EXERCISE:
Count the lines below that contain the word "have", and reply with that number alone.

(Saved data entries)
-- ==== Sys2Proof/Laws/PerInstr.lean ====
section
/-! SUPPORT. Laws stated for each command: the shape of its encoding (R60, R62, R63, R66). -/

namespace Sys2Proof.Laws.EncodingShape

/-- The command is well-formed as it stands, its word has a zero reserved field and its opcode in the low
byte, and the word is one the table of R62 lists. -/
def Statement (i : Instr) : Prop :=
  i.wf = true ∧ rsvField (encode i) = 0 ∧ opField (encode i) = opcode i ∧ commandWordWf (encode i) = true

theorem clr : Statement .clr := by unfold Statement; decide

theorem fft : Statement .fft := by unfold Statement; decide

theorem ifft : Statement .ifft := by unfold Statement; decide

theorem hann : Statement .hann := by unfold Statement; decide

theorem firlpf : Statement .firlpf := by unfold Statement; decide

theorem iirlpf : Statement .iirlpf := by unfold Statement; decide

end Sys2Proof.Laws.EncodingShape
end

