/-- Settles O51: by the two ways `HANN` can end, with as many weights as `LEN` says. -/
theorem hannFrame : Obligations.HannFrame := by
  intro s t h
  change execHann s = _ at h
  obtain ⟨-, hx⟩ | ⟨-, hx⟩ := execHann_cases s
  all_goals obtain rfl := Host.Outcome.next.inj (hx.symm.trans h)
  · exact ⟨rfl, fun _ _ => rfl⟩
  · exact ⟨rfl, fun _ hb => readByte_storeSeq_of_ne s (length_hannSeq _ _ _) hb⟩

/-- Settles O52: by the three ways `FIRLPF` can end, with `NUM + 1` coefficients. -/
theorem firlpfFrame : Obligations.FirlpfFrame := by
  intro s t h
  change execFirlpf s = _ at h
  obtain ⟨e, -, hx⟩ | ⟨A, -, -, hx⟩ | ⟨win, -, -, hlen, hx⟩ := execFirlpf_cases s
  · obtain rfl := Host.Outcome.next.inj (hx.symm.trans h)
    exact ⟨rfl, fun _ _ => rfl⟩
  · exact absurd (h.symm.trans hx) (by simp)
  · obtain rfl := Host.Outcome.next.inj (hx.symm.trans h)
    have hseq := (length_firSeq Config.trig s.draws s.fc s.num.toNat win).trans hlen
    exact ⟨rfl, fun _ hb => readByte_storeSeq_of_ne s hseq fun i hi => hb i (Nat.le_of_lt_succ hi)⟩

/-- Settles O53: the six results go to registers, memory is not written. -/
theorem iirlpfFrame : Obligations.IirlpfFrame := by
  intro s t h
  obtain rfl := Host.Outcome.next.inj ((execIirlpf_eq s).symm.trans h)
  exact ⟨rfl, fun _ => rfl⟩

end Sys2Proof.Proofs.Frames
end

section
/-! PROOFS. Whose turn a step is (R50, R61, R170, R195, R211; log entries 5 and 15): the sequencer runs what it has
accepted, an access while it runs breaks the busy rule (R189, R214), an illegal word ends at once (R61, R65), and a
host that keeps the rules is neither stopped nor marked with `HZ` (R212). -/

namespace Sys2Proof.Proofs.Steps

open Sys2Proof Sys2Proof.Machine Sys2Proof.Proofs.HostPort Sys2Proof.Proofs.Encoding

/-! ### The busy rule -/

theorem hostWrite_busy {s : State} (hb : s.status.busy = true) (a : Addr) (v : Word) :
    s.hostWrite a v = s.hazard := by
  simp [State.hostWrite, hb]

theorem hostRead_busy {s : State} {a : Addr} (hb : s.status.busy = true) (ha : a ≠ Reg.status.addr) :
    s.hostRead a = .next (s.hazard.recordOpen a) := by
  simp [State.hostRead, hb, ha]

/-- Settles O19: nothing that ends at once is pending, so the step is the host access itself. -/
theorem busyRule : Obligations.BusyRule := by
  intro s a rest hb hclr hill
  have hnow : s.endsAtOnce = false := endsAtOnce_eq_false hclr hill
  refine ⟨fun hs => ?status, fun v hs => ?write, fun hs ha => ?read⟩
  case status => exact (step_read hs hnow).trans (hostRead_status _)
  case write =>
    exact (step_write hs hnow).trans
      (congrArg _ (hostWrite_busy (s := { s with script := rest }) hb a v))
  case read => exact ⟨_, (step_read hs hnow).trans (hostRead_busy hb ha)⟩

ANSWER BELOW:
2